Required action:
Every line below between the line holding "def Obligations.ResetValues : Prop" and the line holding "reset state of", inclusive, should be repeated exactly, and all other lines omitted.

Collection entries:
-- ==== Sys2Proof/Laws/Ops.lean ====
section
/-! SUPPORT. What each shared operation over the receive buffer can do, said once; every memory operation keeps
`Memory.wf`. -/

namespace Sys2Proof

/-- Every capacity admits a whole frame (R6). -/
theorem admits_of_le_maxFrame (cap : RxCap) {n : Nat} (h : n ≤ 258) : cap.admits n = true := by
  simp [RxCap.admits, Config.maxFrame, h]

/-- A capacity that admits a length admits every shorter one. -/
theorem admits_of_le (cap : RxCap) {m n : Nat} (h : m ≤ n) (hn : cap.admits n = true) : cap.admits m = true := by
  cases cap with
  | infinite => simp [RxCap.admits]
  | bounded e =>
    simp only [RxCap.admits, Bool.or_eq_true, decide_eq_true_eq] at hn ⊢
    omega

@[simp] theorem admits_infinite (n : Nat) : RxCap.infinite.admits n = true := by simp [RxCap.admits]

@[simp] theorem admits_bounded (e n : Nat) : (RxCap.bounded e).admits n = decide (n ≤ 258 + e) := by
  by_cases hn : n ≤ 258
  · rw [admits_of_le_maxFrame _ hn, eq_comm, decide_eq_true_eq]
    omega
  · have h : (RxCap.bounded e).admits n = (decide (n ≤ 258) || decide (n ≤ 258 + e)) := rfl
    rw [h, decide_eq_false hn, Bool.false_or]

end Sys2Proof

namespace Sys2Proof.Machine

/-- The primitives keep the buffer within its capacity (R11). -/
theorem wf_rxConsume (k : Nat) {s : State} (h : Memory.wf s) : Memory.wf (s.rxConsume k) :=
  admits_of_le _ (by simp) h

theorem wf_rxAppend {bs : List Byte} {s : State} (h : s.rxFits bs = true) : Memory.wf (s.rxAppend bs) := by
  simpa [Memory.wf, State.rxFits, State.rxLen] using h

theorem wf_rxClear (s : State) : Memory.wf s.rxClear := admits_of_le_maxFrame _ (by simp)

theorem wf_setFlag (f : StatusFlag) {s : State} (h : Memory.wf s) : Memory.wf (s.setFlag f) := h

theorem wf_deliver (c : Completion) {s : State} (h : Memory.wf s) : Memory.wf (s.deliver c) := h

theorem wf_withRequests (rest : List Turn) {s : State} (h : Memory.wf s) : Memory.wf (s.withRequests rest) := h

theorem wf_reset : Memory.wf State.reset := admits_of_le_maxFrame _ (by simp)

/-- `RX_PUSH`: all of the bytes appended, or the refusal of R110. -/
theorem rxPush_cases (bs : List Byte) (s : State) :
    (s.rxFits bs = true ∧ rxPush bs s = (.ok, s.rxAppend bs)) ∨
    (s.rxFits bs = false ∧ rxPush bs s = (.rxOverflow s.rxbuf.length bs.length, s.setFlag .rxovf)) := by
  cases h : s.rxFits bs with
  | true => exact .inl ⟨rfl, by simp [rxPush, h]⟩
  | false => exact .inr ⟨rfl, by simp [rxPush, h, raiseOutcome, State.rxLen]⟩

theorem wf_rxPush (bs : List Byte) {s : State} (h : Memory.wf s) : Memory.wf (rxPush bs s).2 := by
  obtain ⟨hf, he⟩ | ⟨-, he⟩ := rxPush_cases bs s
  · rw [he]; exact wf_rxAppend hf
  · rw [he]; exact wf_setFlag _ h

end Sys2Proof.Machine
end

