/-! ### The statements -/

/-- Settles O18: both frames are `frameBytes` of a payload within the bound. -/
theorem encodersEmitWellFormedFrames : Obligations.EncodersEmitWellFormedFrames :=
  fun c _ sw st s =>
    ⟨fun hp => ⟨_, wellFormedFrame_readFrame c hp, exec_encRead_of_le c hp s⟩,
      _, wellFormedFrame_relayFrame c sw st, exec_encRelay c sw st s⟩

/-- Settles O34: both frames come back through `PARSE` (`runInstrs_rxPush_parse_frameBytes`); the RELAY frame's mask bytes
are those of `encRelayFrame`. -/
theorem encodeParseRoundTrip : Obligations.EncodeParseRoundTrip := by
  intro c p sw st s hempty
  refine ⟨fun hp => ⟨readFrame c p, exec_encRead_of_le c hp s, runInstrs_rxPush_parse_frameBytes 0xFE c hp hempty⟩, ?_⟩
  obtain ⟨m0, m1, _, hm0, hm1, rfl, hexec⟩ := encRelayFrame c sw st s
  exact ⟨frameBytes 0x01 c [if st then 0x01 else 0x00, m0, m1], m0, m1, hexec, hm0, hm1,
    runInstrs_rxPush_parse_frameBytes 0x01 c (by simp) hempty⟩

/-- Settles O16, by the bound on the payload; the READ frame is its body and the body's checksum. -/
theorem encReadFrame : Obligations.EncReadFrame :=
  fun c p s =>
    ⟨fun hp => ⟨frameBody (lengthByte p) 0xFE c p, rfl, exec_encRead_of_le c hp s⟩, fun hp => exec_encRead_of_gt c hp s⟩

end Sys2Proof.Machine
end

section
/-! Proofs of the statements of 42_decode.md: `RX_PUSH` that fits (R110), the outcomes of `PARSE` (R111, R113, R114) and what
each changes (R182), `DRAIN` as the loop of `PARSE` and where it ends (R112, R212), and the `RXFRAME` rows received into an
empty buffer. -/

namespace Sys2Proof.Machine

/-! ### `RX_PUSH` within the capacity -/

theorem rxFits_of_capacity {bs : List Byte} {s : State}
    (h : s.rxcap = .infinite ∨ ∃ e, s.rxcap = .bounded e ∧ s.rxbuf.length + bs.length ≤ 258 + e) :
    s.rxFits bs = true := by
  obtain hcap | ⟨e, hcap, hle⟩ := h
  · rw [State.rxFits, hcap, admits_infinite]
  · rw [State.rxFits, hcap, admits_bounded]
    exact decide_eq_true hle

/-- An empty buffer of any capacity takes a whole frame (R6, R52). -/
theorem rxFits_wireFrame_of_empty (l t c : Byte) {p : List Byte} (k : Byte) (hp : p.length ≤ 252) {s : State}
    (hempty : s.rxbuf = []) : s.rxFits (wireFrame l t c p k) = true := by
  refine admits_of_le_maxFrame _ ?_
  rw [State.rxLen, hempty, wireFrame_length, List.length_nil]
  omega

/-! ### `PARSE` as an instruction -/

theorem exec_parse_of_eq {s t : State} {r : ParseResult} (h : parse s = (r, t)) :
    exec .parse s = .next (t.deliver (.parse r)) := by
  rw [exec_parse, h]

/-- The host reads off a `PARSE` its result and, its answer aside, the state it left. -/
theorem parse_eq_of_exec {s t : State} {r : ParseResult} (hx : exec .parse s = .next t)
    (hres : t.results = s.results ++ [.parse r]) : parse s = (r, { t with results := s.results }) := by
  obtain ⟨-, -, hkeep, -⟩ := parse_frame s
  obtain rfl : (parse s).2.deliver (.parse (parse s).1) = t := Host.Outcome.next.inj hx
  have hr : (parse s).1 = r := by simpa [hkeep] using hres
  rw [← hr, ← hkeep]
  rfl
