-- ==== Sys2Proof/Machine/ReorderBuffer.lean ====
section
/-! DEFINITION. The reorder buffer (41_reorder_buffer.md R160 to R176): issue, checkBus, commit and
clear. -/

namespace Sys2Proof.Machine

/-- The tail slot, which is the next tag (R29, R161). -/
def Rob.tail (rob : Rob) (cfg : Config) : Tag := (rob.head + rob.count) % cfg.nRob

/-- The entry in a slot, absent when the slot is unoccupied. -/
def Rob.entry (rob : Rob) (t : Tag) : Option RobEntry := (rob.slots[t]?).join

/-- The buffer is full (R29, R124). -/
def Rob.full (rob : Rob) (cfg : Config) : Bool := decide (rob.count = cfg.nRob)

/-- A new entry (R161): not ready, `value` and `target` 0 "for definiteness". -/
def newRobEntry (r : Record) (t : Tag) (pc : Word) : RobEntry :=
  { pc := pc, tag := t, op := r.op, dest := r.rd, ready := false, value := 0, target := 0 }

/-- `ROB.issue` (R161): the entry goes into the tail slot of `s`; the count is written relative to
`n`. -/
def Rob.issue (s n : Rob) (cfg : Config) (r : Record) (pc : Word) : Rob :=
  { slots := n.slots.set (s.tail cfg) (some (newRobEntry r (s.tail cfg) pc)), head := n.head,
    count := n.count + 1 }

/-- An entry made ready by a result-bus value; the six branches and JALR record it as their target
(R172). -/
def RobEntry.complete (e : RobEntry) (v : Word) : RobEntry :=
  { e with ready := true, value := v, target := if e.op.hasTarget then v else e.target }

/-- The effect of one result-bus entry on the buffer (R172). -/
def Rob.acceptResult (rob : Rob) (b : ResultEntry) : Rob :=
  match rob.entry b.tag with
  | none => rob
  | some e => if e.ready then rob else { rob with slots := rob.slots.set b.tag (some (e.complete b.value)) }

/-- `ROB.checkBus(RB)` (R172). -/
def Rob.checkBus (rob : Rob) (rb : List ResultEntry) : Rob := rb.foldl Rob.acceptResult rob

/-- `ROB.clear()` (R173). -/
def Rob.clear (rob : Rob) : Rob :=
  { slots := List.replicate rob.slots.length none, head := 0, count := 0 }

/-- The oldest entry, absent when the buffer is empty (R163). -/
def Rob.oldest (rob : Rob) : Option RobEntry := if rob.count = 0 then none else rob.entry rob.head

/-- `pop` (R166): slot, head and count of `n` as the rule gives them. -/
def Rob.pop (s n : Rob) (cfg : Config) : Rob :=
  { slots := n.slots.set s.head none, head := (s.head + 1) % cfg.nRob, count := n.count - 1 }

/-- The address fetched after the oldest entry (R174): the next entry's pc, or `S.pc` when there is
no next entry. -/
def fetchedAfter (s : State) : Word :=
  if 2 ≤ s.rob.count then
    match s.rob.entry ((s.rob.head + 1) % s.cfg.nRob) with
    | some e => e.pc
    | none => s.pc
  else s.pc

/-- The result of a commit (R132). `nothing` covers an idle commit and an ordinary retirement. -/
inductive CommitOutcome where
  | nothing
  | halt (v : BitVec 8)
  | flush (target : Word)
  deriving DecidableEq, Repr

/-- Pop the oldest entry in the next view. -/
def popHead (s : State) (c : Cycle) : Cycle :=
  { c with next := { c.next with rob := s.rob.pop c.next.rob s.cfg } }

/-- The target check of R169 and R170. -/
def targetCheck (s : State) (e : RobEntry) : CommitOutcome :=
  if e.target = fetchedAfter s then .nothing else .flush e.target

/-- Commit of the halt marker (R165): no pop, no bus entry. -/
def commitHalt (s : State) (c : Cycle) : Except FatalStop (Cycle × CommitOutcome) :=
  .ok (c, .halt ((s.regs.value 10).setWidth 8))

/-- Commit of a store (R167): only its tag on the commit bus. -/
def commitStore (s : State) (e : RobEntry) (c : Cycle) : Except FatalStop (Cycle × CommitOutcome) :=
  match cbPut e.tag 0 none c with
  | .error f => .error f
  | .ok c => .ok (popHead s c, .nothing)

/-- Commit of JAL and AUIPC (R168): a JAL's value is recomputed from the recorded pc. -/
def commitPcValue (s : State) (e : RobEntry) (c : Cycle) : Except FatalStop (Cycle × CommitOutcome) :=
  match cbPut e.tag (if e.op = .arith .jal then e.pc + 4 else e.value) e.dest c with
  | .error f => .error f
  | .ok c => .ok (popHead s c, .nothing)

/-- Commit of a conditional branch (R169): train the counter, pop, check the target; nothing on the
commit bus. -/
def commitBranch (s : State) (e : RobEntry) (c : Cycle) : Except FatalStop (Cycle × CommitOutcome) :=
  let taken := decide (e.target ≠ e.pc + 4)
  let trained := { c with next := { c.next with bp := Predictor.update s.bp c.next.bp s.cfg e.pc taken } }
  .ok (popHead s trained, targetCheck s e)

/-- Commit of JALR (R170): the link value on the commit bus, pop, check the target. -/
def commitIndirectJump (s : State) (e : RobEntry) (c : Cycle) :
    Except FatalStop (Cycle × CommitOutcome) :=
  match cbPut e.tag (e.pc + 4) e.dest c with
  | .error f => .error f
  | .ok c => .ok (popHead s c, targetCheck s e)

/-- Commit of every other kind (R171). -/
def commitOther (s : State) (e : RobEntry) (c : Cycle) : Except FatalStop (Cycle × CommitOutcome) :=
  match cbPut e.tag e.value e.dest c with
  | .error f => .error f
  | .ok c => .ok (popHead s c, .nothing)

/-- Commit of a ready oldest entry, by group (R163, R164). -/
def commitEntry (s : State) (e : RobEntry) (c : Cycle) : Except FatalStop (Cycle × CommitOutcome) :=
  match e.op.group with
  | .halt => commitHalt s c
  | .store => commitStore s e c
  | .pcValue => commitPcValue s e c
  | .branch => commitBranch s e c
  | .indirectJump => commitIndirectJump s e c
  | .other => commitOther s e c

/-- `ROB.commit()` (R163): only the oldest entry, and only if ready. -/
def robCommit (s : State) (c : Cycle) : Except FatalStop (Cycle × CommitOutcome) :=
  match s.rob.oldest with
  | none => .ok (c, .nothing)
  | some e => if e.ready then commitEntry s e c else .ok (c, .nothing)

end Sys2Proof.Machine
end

...

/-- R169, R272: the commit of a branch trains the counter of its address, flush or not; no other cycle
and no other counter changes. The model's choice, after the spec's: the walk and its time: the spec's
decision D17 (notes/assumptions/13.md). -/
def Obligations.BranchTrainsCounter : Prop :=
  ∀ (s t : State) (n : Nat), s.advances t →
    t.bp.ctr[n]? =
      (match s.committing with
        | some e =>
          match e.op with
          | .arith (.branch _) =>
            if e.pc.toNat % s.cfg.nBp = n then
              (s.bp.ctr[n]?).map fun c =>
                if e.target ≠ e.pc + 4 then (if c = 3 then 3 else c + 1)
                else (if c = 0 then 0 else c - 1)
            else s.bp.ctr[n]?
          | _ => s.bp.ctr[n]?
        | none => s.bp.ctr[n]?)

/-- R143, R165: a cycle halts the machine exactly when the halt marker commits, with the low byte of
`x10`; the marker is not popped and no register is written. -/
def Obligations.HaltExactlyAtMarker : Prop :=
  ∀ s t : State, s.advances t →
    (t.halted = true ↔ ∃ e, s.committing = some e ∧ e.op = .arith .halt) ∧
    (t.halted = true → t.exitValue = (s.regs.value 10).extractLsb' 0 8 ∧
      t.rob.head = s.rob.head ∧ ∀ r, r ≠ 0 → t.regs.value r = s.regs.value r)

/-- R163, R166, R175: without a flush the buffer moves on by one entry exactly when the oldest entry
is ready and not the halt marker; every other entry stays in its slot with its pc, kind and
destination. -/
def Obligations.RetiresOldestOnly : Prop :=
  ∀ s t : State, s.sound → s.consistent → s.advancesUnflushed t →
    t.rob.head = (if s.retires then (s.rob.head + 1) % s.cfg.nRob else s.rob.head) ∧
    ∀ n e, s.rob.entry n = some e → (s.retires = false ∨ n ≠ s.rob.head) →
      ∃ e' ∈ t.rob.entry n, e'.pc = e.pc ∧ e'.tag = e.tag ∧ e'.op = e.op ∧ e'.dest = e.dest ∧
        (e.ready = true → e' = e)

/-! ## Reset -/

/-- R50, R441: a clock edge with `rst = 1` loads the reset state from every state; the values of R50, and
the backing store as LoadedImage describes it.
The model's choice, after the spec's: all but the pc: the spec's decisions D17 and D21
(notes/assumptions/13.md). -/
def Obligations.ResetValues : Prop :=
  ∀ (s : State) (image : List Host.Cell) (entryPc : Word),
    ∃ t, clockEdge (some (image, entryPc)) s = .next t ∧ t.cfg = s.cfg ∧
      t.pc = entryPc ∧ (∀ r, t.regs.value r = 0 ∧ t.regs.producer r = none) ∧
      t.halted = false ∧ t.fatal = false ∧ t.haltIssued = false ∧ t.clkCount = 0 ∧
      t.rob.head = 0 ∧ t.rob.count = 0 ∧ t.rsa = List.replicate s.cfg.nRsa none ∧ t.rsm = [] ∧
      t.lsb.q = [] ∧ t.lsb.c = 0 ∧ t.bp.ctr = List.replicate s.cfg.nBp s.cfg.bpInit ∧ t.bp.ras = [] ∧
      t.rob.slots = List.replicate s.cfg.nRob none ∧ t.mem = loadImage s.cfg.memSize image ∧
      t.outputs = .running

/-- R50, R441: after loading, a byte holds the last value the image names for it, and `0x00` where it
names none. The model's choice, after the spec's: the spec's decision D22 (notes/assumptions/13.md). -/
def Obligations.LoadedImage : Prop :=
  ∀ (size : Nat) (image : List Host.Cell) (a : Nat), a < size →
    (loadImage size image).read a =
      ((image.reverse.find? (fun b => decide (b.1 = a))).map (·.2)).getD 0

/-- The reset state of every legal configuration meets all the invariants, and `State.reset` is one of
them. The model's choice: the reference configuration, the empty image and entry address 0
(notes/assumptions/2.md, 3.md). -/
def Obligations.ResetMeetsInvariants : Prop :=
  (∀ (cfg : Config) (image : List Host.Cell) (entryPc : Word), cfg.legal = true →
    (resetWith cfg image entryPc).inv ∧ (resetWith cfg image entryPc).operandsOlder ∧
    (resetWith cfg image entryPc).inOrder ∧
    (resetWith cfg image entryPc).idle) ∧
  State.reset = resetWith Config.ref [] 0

Solution to this exercise:
def Obligations.ResetValues : Prop :=
  ∀ (s : State) (image : List Host.Cell) (entryPc : Word),
    ∃ t, clockEdge (some (image, entryPc)) s = .next t ∧ t.cfg = s.cfg ∧
      t.pc = entryPc ∧ (∀ r, t.regs.value r = 0 ∧ t.regs.producer r = none) ∧
      t.halted = false ∧ t.fatal = false ∧ t.haltIssued = false ∧ t.clkCount = 0 ∧
      t.rob.head = 0 ∧ t.rob.count = 0 ∧ t.rsa = List.replicate s.cfg.nRsa none ∧ t.rsm = [] ∧
      t.lsb.q = [] ∧ t.lsb.c = 0 ∧ t.bp.ctr = List.replicate s.cfg.nBp s.cfg.bpInit ∧ t.bp.ras = [] ∧
      t.rob.slots = List.replicate s.cfg.nRob none ∧ t.mem = loadImage s.cfg.memSize image ∧
      t.outputs = .running

/-- R50, R441: after loading, a byte holds the last value the image names for it, and `0x00` where it
names none. The model's choice, after the spec's: the spec's decision D22 (notes/assumptions/13.md). -/
def Obligations.LoadedImage : Prop :=
  ∀ (size : Nat) (image : List Host.Cell) (a : Nat), a < size →
    (loadImage size image).read a =
      ((image.reverse.find? (fun b => decide (b.1 = a))).map (·.2)).getD 0

/-- The reset state of every legal configuration meets all the invariants, and `State.reset` is one of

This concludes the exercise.